Stewart is a census-designated place and unincorporated community in Montgomery County, Mississippi, United States. As of the 2020 census, it had a population of 99.

The Stewart Volunteer Fire Department is located in Stewart.

==History==
The Georgia Pacific Railway completed a line through Stewart in late 1880s.

By 1906, Stewart had a post office and a population of 200.

A bed of iron ore located 3 mi north of Stewart was mined during the 1950s, and shipped by railway to Birmingham, Alabama for processing.

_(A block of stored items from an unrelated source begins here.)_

-- ==== Sys2Proof/Machine/Step.lean ====
section
/-! DEFINITION. Machine/Step.lean: one step of the machine (40_decoder.md R58, R59), and the state in which the next step
runs a given instruction word. -/

namespace Sys2Proof.Machine

open Sys2Proof

/-- `step()`: enabled only while Running (10_state.md R20; 40_decoder.md R58); a Program longer than `MAX_PROG_LEN` is refused
(00_scope.md R7); otherwise decode at `pc`, raise what decoding raises, or move `pc` past the instruction and
execute it (40_decoder.md R59). -/
def step (s : State) : Host.Outcome State Fault Refusal :=
  match s.runState with
  | .halted => .fault .haltedHasNoStep
  | .faulted => .fault .faultedHasNoStep
  | .running =>
    if s.params.maxProgLen < s.progLen then .refused .programTooLong
    else
      match fetch s with
      | .error k => .next (raise k s)
      | .ok (i, next) => exec i (setPc next s)

/-- The state in which the next step fetches and runs the instruction word `w`: its bytes stand at `pc`, the Program reaches
past them and is admitted, and the machine is Running (log entry 6: it stands for the host's supply of a Program). -/
def State.withFetchWord (s : State) (nbits w : Nat) : State :=
  let len := max s.progLen (s.pc + maxInstrLength)
  { s with
    prog := s.prog.load s.pc (tableWordBytes nbits w)
    progLen := len
    params := { s.params with maxProgLen := max s.params.maxProgLen len }
    runState := .running
    faultKind := none }

end Sys2Proof.Machine
end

It was first listed as a census-designated place for the 2020 census.

==Geography==
Stewart is in eastern Montgomery County and is bordered to the north by Webster County. U.S. Route 82 passes through the community, leading west 8 mi to Kilmichael and northeast 12 mi to Eupora. Winona, the Montgomery county seat, is 19 mi to the west via US 82.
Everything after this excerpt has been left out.